Topline data from the paired-biopsy, open-label histology cohort in NASH patients expected by year-end 2021.
Topline data from the Phase 2 ENTRIGUE trial in severe hypertriglyceridemia patients expected in 2H21.
Cash, cash equivalents, and short-term investments totaled $189.6 million as of March 31, 2021.
89Bio
89Bio
Forward Guidance
89bio anticipates several milestones, including initiating the ENLIVEN Phase 2b trial in NASH, reporting topline data from the paired-biopsy cohort in NASH patients, and reporting topline data from the ENTRIGUE Phase 2 trial in severe hypertriglyceridemia patients.
Positive Outlook
- Initiate Phase 2b ENLIVEN trial in NASH in Q2 2021.
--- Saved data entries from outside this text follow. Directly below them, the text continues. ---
-- ==== Sys2Proof/Machine/State.lean ====
section
/-! DEFINITION. The state of the package, as plain data. One sub-structure per chapter of the manual; lists keyed
by the numbers the manual uses (port, Wing, die code, collection, channel selector). -/

namespace Sys2Proof.Machine

/-- The assemblies of R1. -/
inductive Assembly where
  | gw1204 | gw1404 | gw2404 | gw2408
deriving DecidableEq, Repr

/-- The tier of a catalogue entry (R83): none is ZERO. -/
inductive Tier where
  | none | gallery | depot | lost
deriving DecidableEq, Repr

/-- A fault of the model. Nothing in the manual stops the block: errors are next states. Raised by nothing. Safe. -/
inductive Fault where
  /-- Raised by no command: the block has no stop of its own in the manual. Safe. -/
  | unreachable
deriving DecidableEq, Repr

/-- A refusal of the model. -/
inductive Refusal where
  /-- Raised by an arm of exec whose command has no meaning yet. Safe. -/
  | notModelled (mnemonic : String)
deriving DecidableEq, Repr

/-- Package-wide facts, straps, pins and start (R1-R5, R415-R431, R437). -/
structure Pkg where
  asm : Assembly
  mark : Nat
  dimms : Nat
  dimmCode : Nat
  nodeId : Nat
  bootMode : Nat
  mainPower : Bool
  aon : Bool
  aonKept : Bool
  inReset : Bool
  start : Nat
  phase : Nat
  bootLost : Nat
  bootStatus : Nat
  fwSlot : Nat
  fwRunning : Bool
  slotsTried : List Nat
  releaseMs : Nat
  bootFailed : Bool
  primary : Nat
  wake : Bool
  thermtrip : Bool
  epdDone : Bool
  fieldLink : Bool
  galleryFset : Nat
  absent : Nat
  masterLost : Bool
  bridgeDown : Bool
deriving DecidableEq, Repr

/-- A die (R17): presence, service (R25, R446-R448), time (R352, R353), telemetry, voltage and pace (R369-R379: `rings` holds the
readings of a Wing's 8 pace rings, `power` the estimate in uW of each of its rails),
the seal of its always-on domain (R423), and a cache tag found uncorrectable in both copies (R216). -/
structure Die where
  code : Nat
  present : Bool
  inService : Bool
  isoState : Nat
  isoCause : Nat
  reachable : Bool
  offset : Int
  latestE : Int
  slew : Int
  skewHigh : Bool
  uncertain : Bool
  lastSync : Nat
  temp : Int
  vdd : Nat
  vddHold : Bool
  rings : List Nat
  goodRounds : Nat
  paceLow : Bool
  paceShort : Bool
  power : List (Nat × Nat)
  lastTelemetry : Nat
  telemetryLost : Bool
  hash : Nat
  sealWord : Option Nat
  lastBeat : Nat
  tagFault : Bool
deriving DecidableEq, Repr

/-- One value of an edition (R341): entry, object of its scope, value. -/
structure EdVal where
  idx : Nat
  sub : Nat
  obj : Nat
  val : Bytes
deriving DecidableEq, Repr

/-- An edition (R341): its number and the entries that do not hold their default, ascending. -/
structure Edition where
  num : Nat
  vals : List EdVal
deriving DecidableEq, Repr

/-- A requester's cursors (R327). -/
structure Cursors where
  owner : Nat
  port : Nat
  coll : Nat
  seq : Nat
  chan : Nat
  corridor : Nat
  wing : Nat
  job : Nat
  docent : Nat
deriving DecidableEq, Repr

/-- A record (R356). -/
structure Rec where
  type : Nat
  uncertain : Bool
  coalesced : Bool
  late : Bool
  cleared : Bool
  source : Nat
  coll : Nat
  tsc : Nat
  payload : Bytes
  count : Nat
deriving DecidableEq, Repr

/-- A receiver of a record (R359): queue q of a port's function, or a DAP session's queue. -/
inductive Recv where
  | hostQueue (port q : Nat)
  | session (id : Nat)
deriving DecidableEq, Repr

/-- A record held until 2 us after its TSC (R355), with the receivers its selection named when it was raised. `rank` orders
records of one TSC: the source, or that of the count notice the record follows (R35). -/
structure HeldRec where
  body : Rec
  dest : List Recv
  rank : Nat
deriving DecidableEq, Repr

/-- A DAP session (R335, R336, R364). -/
structure Session where
  id : Nat
  opened : Bool
  last : Nat
  reply : Option (Nat × Bytes)
  idleFrom : Nat
  filter : Nat
  queue : List Rec
  lost : Nat
deriving DecidableEq, Repr

/-- Who holds the key (R338). -/
inductive Holder where
  | free | host | session (id : Nat)
deriving DecidableEq, Repr

/-- The key, the editions and the commit engine (R338-R348): `quiesced` names the collections whose traffic is held
(R344), `heldReqs` the link requests held meanwhile, oldest first, `newKeys` the keys that an accepted commit has generated for the
collections it creates (R240, R345). -/
structure EdState where
  active : Edition
  previous : Option Edition
  staged : Option Edition
  stagedState : Nat
  reason : Nat
  failIdx : Nat
  failSub : Nat
  failObj : Nat
  confirmed : Bool
  deadline : Nat
  instant : Nat
  accepted : Nat
  phase : Nat
  decision : Nat
  decisionDie : Nat
  lastCommit : Nat
  failure : Nat
  incoming : Option Edition
  quiescing : Bool
  reverting : Bool
  holder : Holder
  lease : Nat
  cursors : List Cursors
  sessions : List Session
  quiesced : List Nat
  heldReqs : List Instr
  newKeys : List (Nat × BitVec 512)
deriving DecidableEq, Repr

/-- A catalogue entry (R83). `origin` is the block whose tweak encrypts the form (R159). Unlisted blocks are ZERO. -/
structure CatEntry where
  coll : Nat
  wing : Nat
  blk : Nat
  tier : Tier
  coding : Nat
  slot : Nat
  slots : Nat
  copySlot : Option Nat
  site : Nat
  segDamage : Nat
  hdrDamage : Bool
  crcFailed : Bool
  crc : Nat
  origin : Nat
deriving DecidableEq, Repr

/-- A run of slots whose reuse is deferred (R84). -/
structure Run where
  wing : Nat
  tier : Tier
  site : Nat
  slot : Nat
  slots : Nat
deriving DecidableEq, Repr

/-- Bytes of an SRAM place under the per-byte code (R210, R212): the stored bytes and their 5-bit check fields. -/
structure Sram where
  data : Bytes
  check : List Nat
deriving DecidableEq, Repr

/-- A line of a home partition (R51, R212-R215): bytes with their check fields, which bytes are valid, dirty, the
tag's poison bit, held for a frozen channel (R264), an expanded ACT block's line, last use. `queued` says that the line's
write-back waits in its channel's write queue (R264), `hdr` that the place holds the header of the block of `line` (R26).
`tagA` and `tagB` are the two copies of the tag (R216). -/
structure CacheLine where
  coll : Nat
  wing : Nat
  line : Nat
  data : Bytes
  check : List Nat
  valid : Nat
  dirty : Bool
  poison : Bool
  held : Bool
  expanded : Bool
  used : Nat
  queued : Bool
  hdr : Bool
  tagA : Sram
  tagB : Sram
deriving DecidableEq, Repr

/-- A write waiting in the write-merge buffer, under the cache's check bits (R32, R210). `covers` says that one write
covered all 64 bytes (R34). -/
structure MergeEntry where
  coll : Nat
  wing : Nat
  line : Nat
  data : Bytes
  check : List Nat
  mask : Nat
  poison : Bool
  covers : Bool
deriving DecidableEq, Repr

/-- Who waits for a line (R164, R226): a link port, a running job's operand, a Mover engine. -/
inductive Waiter where
  | port (p : Nat)
  | job (num operand offset : Nat)
  | mover (port engine : Nat) (addr : Nat)
  | loan (borrower : Nat)
deriving DecidableEq, Repr

/-- Where a read stands (R250, R400): waiting at the Wing's ingress for a queue entry, in its channel's queue, or issued
to the DRAM. -/
inductive ReadStage where
  | ingress | queued | issued
deriving DecidableEq, Repr

/-- A read waiting for its channel, with the entry it has read (R26, R84). `view` names a payload line of the
compressed view; otherwise `line` is a line of the catalogue's blocks. `merged` holds the bytes written before the read
reached the Wing and not yet stored, where `mergedMask` is set (R30). `sel` is the channel, `places` the banks and rows of
the lines it needs, `at_` the TSC of its arrival (R251, R252). `got` holds the bytes and poison the read has fetched ahead of a
store in place that arrived after it (R30). -/
structure PendRead where
  id : Nat
  coll : Nat
  wing : Nat
  line : Nat
  view : Option Nat
  entry : CatEntry
  cls : Nat
  waiter : Waiter
  merged : Bytes
  mergedMask : Nat
  sel : Nat
  places : List (Nat × Nat)
  at_ : Nat
  stage : ReadStage
  got : Option (Bytes × Bool)
deriving DecidableEq, Repr

/-- A write whose completion waits for its Depot copy or for recalls (R32, R286). -/
structure PendWrite where
  id : Nat
  coll : Nat
  wing : Nat
  line : Nat
  depot : Bool
  waiter : Waiter
deriving DecidableEq, Repr

/-- A Wing lot (R122, R127, R135): its tier, heat and command pin (`some true` Gallery). -/
structure Lot where
  coll : Nat
  wing : Nat
  lot : Nat
  gallery : Bool
  heat : Nat
  pin : Option Bool
deriving DecidableEq, Repr

/-- A decided move of a Wing lot (R129, R131). `next` is the Wing-local block it has come to; `only` lists the blocks of a return
of displaced ones (R128), and is empty for a whole lot. -/
structure Move where
  coll : Nat
  wing : Nat
  lot : Nat
  toGallery : Bool
  pinMove : Bool
  started : Bool
  next : Nat
  only : List Nat
deriving DecidableEq, Repr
- Report topline data from paired-biopsy, open-label histology cohort in NASH patients by year-end 2021.
- Report topline data from Phase 2 ENTRIGUE trial in severe hypertriglyceridemia patients in 2H21.
- BIO89-100 has potential in both NASH and severe hypertriglyceridemia (SHTG).
- Well-funded to reach multiple clinical and regulatory milestones.
Challenges Ahead
- COVID-19 surge in Europe has resulted in enrollment challenges in certain geographies for the ENTRIGUE trial.
- The timing and outcome of 89bio’s initiation of the Phase 2b ENLIVEN trial in NASH and Phase 2 ENTRIGUE trial in SHTG are uncertain.
- Expectations regarding the timing of topline data are uncertain.
- Positive results from a clinical study may not necessarily be predictive of the results of future or ongoing clinical studies.
- The effect of the COVID-19 pandemic on 89bio’s clinical trials and business operations is uncertain.